Every line below between the line holding "plays : ∀ c, (s.vp.get" and the line holding "reply queue. -/", inclusive, should be repeated exactly, and all other lines omitted.

====

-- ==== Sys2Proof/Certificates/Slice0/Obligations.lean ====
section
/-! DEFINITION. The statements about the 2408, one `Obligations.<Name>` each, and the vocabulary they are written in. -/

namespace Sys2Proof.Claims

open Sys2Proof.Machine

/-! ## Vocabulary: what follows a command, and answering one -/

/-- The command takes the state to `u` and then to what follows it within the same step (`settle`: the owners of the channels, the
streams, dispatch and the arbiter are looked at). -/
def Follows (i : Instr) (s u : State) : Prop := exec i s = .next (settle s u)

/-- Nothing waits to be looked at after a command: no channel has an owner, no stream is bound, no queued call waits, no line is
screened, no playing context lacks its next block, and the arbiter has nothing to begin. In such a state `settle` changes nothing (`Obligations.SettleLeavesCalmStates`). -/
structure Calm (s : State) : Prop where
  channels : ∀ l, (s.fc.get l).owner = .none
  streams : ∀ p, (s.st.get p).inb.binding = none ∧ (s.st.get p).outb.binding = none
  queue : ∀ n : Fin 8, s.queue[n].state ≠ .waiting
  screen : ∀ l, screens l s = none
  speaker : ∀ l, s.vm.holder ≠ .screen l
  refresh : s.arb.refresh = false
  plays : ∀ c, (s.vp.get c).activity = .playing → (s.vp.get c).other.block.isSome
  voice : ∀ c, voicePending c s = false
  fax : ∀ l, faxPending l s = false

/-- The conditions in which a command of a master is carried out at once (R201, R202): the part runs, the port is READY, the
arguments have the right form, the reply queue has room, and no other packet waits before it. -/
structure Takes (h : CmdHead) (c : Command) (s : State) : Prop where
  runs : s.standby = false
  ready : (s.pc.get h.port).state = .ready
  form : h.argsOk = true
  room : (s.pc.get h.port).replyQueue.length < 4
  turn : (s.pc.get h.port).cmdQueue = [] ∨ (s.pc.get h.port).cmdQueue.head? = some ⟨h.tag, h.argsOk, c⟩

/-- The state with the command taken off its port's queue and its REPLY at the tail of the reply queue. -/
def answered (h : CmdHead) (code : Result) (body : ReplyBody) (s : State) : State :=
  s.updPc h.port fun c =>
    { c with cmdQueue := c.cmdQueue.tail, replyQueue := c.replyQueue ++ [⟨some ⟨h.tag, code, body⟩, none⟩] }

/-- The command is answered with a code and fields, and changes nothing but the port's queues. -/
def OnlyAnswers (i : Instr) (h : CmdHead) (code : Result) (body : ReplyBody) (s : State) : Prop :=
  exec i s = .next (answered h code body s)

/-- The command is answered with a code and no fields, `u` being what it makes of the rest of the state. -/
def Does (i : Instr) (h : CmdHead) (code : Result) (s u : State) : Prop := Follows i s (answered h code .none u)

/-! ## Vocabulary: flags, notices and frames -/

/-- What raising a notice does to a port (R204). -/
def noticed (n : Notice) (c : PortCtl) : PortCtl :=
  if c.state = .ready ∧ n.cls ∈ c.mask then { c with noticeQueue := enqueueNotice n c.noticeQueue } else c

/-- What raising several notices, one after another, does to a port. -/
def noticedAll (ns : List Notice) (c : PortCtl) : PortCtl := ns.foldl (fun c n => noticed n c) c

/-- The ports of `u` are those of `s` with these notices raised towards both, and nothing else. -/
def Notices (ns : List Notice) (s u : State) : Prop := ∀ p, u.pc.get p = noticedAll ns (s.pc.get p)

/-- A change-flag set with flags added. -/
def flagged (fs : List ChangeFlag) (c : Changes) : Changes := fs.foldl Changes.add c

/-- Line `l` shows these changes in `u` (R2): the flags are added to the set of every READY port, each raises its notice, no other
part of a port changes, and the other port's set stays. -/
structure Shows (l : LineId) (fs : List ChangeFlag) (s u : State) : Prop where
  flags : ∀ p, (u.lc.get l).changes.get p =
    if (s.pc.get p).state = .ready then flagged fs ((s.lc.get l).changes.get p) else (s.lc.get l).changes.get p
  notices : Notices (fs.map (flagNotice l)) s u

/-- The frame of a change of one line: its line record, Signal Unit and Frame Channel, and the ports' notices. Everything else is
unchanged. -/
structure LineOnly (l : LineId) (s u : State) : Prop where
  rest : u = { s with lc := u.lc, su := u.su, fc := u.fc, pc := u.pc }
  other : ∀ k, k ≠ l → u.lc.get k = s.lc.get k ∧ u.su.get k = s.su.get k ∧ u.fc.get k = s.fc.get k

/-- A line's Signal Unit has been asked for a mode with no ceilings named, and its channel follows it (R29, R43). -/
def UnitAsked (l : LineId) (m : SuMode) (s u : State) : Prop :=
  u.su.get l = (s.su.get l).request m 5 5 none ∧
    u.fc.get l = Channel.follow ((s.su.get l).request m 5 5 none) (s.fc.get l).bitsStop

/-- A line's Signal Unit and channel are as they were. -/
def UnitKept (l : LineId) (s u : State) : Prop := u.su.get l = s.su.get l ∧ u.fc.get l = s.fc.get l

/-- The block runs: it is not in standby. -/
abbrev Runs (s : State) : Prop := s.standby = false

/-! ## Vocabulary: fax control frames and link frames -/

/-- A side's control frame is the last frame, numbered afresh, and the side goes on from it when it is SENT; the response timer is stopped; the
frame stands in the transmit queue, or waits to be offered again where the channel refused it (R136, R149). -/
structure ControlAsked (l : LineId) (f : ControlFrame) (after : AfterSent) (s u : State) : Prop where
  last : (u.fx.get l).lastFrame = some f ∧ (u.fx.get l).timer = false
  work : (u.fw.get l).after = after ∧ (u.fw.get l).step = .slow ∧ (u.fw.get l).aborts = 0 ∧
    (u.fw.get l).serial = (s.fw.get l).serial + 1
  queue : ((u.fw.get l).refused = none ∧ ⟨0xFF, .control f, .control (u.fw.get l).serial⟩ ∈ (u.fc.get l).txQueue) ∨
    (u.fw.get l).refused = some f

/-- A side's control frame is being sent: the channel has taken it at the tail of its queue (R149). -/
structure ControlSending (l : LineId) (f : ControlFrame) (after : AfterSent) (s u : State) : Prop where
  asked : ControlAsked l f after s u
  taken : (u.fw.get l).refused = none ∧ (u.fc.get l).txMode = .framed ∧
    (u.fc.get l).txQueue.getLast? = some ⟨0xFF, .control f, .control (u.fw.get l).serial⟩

====

- [SOLUTION BELOW]
  plays : ∀ c, (s.vp.get c).activity = .playing → (s.vp.get c).other.block.isSome
  voice : ∀ c, voicePending c s = false
  fax : ∀ l, faxPending l s = false

/-- The conditions in which a command of a master is carried out at once (R201, R202): the part runs, the port is READY, the
arguments have the right form, the reply queue has room, and no other packet waits before it. -/
structure Takes (h : CmdHead) (c : Command) (s : State) : Prop where
  runs : s.standby = false
  ready : (s.pc.get h.port).state = .ready
  form : h.argsOk = true
  room : (s.pc.get h.port).replyQueue.length < 4
  turn : (s.pc.get h.port).cmdQueue = [] ∨ (s.pc.get h.port).cmdQueue.head? = some ⟨h.tag, h.argsOk, c⟩

/-- The state with the command taken off its port's queue and its REPLY at the tail of the reply queue. -/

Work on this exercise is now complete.